お屋敷が華やかになった理由も分からぬまま、数日が過ぎた。
突然お花があちらこちらに飾られた時はこんなに驚くことも早々ない、なんて思っていたけれど――その驚きを軽く超える出来事は、意外にもすぐに訪れた。
「……旅行?」
「えぇ。竜神様とご一緒にお出かけなされてはいかがでしょう」
昼食を終え、ノアさんから休憩に誘われただけでも、正直、吹雪が来るのではないかと疑ったくらいなのに。主様と二人で出かけてこい、なんて言われては言葉を失う以外にない。
正直に言えば、驚きを超えて、夢か幻か、とノアさんに三度問いただしてしまったくらい。四度目を問いただそうか、と考えてしまっている時点でもうダメだ。
「その、どうしてそんなことに?」
「そんなこと、と言うのは?」
「旅行のことです。急に一泊二日だなんて。それも、フィグ様と二人で!」
「主様が望まれておりますので、それ以上はわたくしも」
ノアさんはいつもの真顔を微塵も崩さず、カップへと口をつけた。並々とそそがれたホットミルクはノアさんが入れてくれたもの。私も、気持ちを落ち着けようとカップを口へ運ぶ。ほっとするような温かさが、冷静さを思い出させてくれるようだ。
フィグ様が言い出したことは理解できた。ノアさんに聞いても、おそらく詳細は分からないだろうということも。
「ちなみに、それっていつの話かって……」
「明日の昼には発つと聞きましたが」
「へ?」
聞き間違いではないらしい。ノアさんはもう一度「明日の昼には」と繰り返した。
お兄ちゃんといい、フィグ様といい、どうして私の周りの男共はこうも急に予定を言い出すのだろう。
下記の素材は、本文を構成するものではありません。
/-- What the engine takes at start-up from its memories: folio counters with the slugs stored after them, a power-up counted where one
began it, and the next SEQ. -/
def recStart (s : State) : State :=
  let x : NandX := match nandHeaderOf s with
    | some h => { nandLayout h.1.1 h.1.2.1 h.1.2.2 {} with bad := h.2.1, fmtDt := h.2.2 }
    | none => {}
  let slugs := storedSlugs s x
  let f := folioLoad s
  let late := slugs.filter fun b => f.next = 0 || decide (f.slugSeq < slugGet b 8 4)
  let f2 := late.foldl (fun f b => folioCount b f) f
  let top := slugs.foldl (fun m b => max m (slugGet b 8 4)) (if f.next = 0 then 0 else f.slugSeq)
  let any := !slugs.isEmpty || f.next != 0
  s.onDev fun d => d.modRec fun r =>
    { r with folio := { f2 with powerUps := f2.powerUps + b2n (d.on pgSYS SYS.RSTCAUSE.POR), dirty := true, at_ := d.tim.mot, next := f2.next % (256 * d.get pgREC REC.FOLCFG.FOLSECT) },
             seq := if any then (top + 1) % 2 ^ 32 else 0 }

/-- RECORD_MEMORY_RUN (R515): the engine formats a memory without a valid header once the hold-up check passes, or takes the
header's layout, finds the heads and runs. -/
def recRun (vhold : Nat) (s : State) : State :=
  let d := s.dev
  if !d.enabled pgREC || d.on pgREC REC.REC_STAT.RUN || d.on pgREC REC.REC_STAT.MEMFAIL then s
  else
    match nandHeaderOf s with
    | some h =>
      let a := h.1
      let same := a.1 == d.get pgREC REC.LAYOUT.SLUGBLK && a.2.1 == d.get pgREC REC.LAYOUT.CTRBLK &&
        a.2.2 == d.get pgREC REC.LAYOUT2.ATRBLK
      let x := { nandLayout a.1 a.2.1 a.2.2 {} with bad := h.2.1, fmtDt := h.2.2 }
      let x := { x with spareAt := h.2.1.foldl (fun m r => max m (r.2 + 1)) x.spareAt }
      let x := findHead s 2 (findHead s 1 (findHead s 0 x))
      let s := s.onDev fun d =>
        let d := d.modRec fun r => { r with nand := x }
        if same then d
        else ((d.putB pgREC REC.REC_STAT.LAYMIS true).ev pgREC Ev.REC.LAYMIS).raise pgREC Cz.REC.LAYMIS 0xFF
      s.onDev fun d => recPublish ((d.putB pgREC REC.REC_STAT.RUN true).setPg pgREC 2)
    | none => tryOp .format vhold s

/-- REC_CTRL_FORMAT (R515): after a commit has applied FORMAT = 1. The reformatting passes the hold-up check. -/
def recFormat (vhold : Nat) (s : State) : State :=
  if s.dev.on pgREC REC.REC_CTRL.FORMAT && s.dev.on pgREC REC.REC_STAT.RUN then tryOp .format vhold s else s

/-- RECORD_READ_REQUEST (R517): the oldest request entry is answered; requests yield to every write that is under way or due and
not deferred. -/
def recRead (uncorr : Bool) (s : State) : State :=
  let d := s.dev
  let q := d.get pgREC REC.RDRINGS.REQRING
  let p := d.get pgREC REC.RDRINGS.RSPRING
  if ringActive d q && ringActive d p && d.enabled pgREC && d.rec_.op.isNone &&
      (d.rec_.defer.isSome || d.on pgREC REC.REC_STAT.MEMFAIL || (nextOp d).isNone) then
    match ringNext s q with
    | some a =>
      let blk := s.peek a 4
      let page := s.peek (a + 4) 4
      let half := s.peek (a + 8) 4
      let out := decide (nandBlocks d ≤ blk) || decide (64 ≤ page) || decide (2 ≤ half)
      let st := if out then 2 else if uncorr then 1 else 0
      let data := if out then List.replicate 1024 0 else Memory.getL flashEmpty s.xs1 (blk * 131072 + page * 2048 + half * 1024) 1024
      (ringPut p st (leBytes 4 blk ++ leBytes 4 page ++ leBytes 4 half ++ data) (ringTake q s)).1
    | none => s
  else s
ツェルトの町に少し買い物へ行くとか、王都へ出かけるだとか、それくらいならまだしも、一泊二日となればそれは立派な旅行である。着替えの準備もしなければならないし、フィグ様と一緒に、なんて、それ以上に大仰な準備が必要だ。
行先も分からないし、行った先に何があるかも知らない。食べ物だってどうするつもりなのだろう。
だいたい、言い出しっぺのフィグ様って、こういうときになんにも準備しないじゃない。きっと、私かノアさんがしてくれると思ってるんだわ。今も、ダラダラと惰眠をむさぼっているに違いない。
「ノアさん、ちなみに、行先は?」
「すみませんが、わたくしは……」
ノアさんは再びそこでカップを口に運んだ。
「そうですか」
やっぱり、ノアさんも詳しいことは知らないのだろう。むしろ、どうして私が知らないのか、心の底では不思議に思っているくらいかもしれない。おくびにも出さないあたりは、さすがノアさんである。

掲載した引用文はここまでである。